#TristramHunt resignation: divide (resources) and conquer?


So, Tristram Hunt has announced his resignation of his Stoke Central seat this morning. The MP, as firmly a part of the Establishment and the party’s right wing as you could find – his father’s a lord and he infamously told privileged students at Cambridge University that it was time for the ‘top 1%’ to lead a ‘campaign of dissent’ against leader Jeremy Corbyn, just 5 weeks after Corbyn’s first leadership victory. He was even lambasted by Tom Watson, hardly a left-wing firebrand, for crossing a picket line.

Hunt’s real nature is demonstrated by the MPs that have been quick to shout this morning about how much he’ll be missed, such as two of the worst that the Labour ‘red Tory’ faction has to offer:

Hmm. Right…

He’s also not especially popular with his local party – when his selection as an outside, ‘parachuted’ candidate was forced on Stoke Central CLP (constituency Labour party) in 2010, the unhappiness of members was so strong that the Chair of the CLP stood against him as an independent in protest. Before that, he’d ‘done the rounds’, trying to be selected for two other constituencies he had no personal connection with, in Liverpool and London. So it’s safe to say he has no strong emotional ties to Stoke – and that they won’t much miss him.
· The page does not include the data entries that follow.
/-! ### Staging (R242, R243) -/

/-- The bytes of an object in flash: those of a parked one, unsealed where they are wrapped, or its flash copy. None where a key is
missing, a tag fails or a unit is uncorrectable (R699, R789). -/
def State.stagedBytes (s : State) (id : Nat) (o : Obj) : Option (List Byte) :=
  if o.parked then
    (match o.serial with
     | none => some (o.data.bytes 0 o.size)
     | some ser => match s.keySlot 0 with
       | none => none
       | some k => (Config.gcmOpen k.key ser [] (byteNums (o.data.bytes 0 o.sealLen))).map
           (fun bs => bs.map (fun n => BitVec.ofNat 8 n)))
  else match s.flashCode id with
    | none => some (s.flashBytes id 0 o.size)
    | some code =>
      if (List.range (ceilDiv o.size 4096)).any (fun u => s.unitBad code id u) then none else some (s.flashBytes id 0 o.size)

/-- Count what staging a parked object asks of the security unit: segments unwrapped, or a failed tag (R789, R791). -/
def State.stageCount (s : State) (id : Nat) (o : Obj) : State :=
  if o.parked = false ∨ o.serial = none ∨ (s.keySlot 0).isNone then s
  else if (s.stagedBytes id o).isSome then s.wrapCount o.size else s.tagFailed

/-- Bring an object of DRAM back from flash, at the address that the runtime gives it: a parked one is revived (R242), and one whose
copy was dropped or lost is staged again from its flash copy (R241, R243). Its mask keeps the chanters that are online; where none
is, the runtime takes the chanter of the address (log entry 202). A session's image is revived with its session. -/
def State.stageObj (s : State) (pl : Place) : State :=
  match s.obj pl.id, pl.addr with
  | some o, some a =>
    let on := (chantersOf (oMask o.flags)).filter (fun c => s.online c)
    let f := if oLocal o.flags then withMask o.flags (chanterMask (if on = [] then [a / chanterBytes] else on)) else o.flags
    if o.addr.isSome ∨ o.lost ∨ !(oLocal f || oInter f) ∨ !(o.parked || oFlash f) ∨ s.sess.any (fun e => decide (e.2.cold = pl.id)) ∨
        sizeOk f o.size (some a) = false ∨ (chantersOf (oMask f)).any (fun c => !s.online c) ∨ s.homeOk f o.size o.part a = false then s
    else match s.stagedBytes pl.id o with
      | none => s.stageCount pl.id o
      | some bs =>
        let (s1, ok) := (s.stageCount pl.id o).makeRoom f o.size o.part a (s.objs.length + 1)
        if ok then
          (s1.fillObj f o.size a (Memory.setBytes [] 0 bs) o.bad).setObj pl.id (some { o with
            flags := f, addr := some a, parked := false, serial := none, sealLen := 0, bad := []
            data := if oFlash f then o.data else [] })
        else s1
  | _, _ => s

/-- OBJ_ALLOC (R235, R239, R241, R669). -/
def execObjAlloc (c : HCmd) (place : Place) (s : State) : Res :=
  .next (s.hostRun c 24 true (fun s =>
    let (st, s1) := s.alloc (c.fld 8 4) (c.fld 0 8) (s.fnPart c.fn) c.fn place
    if st = 0 then
      s1.answerBlock c (c.fld 16 8)
        (leBytes 8 place.id ++ leBytes 8 (match s1.obj place.id with | some o => o.addr.getD 0 | none => 0)) place.id
    else s1.answer c st 0 0))

/-- OBJ_FREE: the object and its copies go; a bound object is not dropped (R240, R669). The status for an id that names
no object, or a bound one, is not stated: a free value. -/
def execObjFree (c : HCmd) (s : State) : Res :=
  .next (s.hostRun c 8 true (fun s =>
    let id := c.fld 0 8
    if (s.obj id).isSome ∧ s.isBound id = false then (s.setObj id none).answer c 0 0 0
    else let (v, s1) := s.free 8; s1.answer c v 0 0))

/-- OBJ_QUERY (R669). An object whose copies differ is reported as damaged, with a status that is not stated (R237; log entry 202). -/
def execObjQuery (c : HCmd) (s : State) : Res :=
  .next (s.hostRun c 16 true (fun s =>
    let id := c.fld 0 8
    match s.obj id with
    | some o =>
      if s.copiesEqual o then
        s.answerBlock c (c.fld 8 8) (leBytes 8 id ++ leBytes 8 (o.addr.getD 0) ++ leBytes 8 o.size ++ leBytes 8 o.flags) id
      else (let (v, s1) := s.free 8; s1.answer c v 0 0)
    | none => let (v, s1) := s.free 8; s1.answer c v 0 0))

/-! ### Loss with a chanter (R243) -/

/-- One object when chanter `c` goes offline. -/
def State.loseOn (s : State) (c id : Nat) (o : Obj) : State :=
  if o.addr = none then s
  else if oInter o.flags ∨ (oLocal o.flags ∧ oMask o.flags = 2 ^ c) then
    if oFlash o.flags then s.setObj id (some { o with addr := none })
    else (s.setObj id (some { o with addr := none, lost := true })).event o.fn 0x05 id
  else if oLocal o.flags ∧ (oMask o.flags).testBit c then
    s.setObj id (some { o with flags := o.flags - 2 ^ (8 + c) })
  else s

/-- Every object when chanter `c` goes offline. -/
def State.loseObjects (s : State) (c : Nat) : State :=
  s.objs.foldl (fun t e => match e.2 with | some o => t.loseOn c e.1 o | none => t) s

end Sys2Proof.Machine
end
So, as a candidate to ‘take one for the team’ by resigning his seat, he’s a logical choice – and will no doubt have a comfortable job lined up in a university, with a sideline with a right-wing rag so he can snipe from the sidelines.

The timing of his resignation is no accident. Corbyn supporters have been busy mobilising to help campaign in the Copeland seat to be vacated by fellow entrenched Corbyn opponent Jamie Reed, determined to make a success of a campaign that Labour’s national right-wing figures are not exactly busting a gut to win.

Given that the party’s Blairite faction would be in no way disappointed at a Labour loss there, it makes perfect, if twisted and morally-bankrupt, sense to force the party to divide its resources to fight two tricky seats (both areas voted strongly to leave the EU) at the same time.

A poor result in either seat will be fodder for the ‘moderate’ moaners, who won’t let the fact that this ‘divide resources and conquer‘ move will damage the party they claim to love cause them a moment’s pause in their rush to blame it on Corbyn and his politics.

They don’t really do self-awareness. Or give two figs for the vast majority in this country who desperately need a Labour government.

So, good riddance to bad rubbish in both seats. The ‘real Labour’ majority in the party will just need to roll up their sleeves and make sure we win both – and local members need to make sure they select candidates who are connected, committed to the well-being of the local area and actually care about giving the electorate a genuine alternative to vote for.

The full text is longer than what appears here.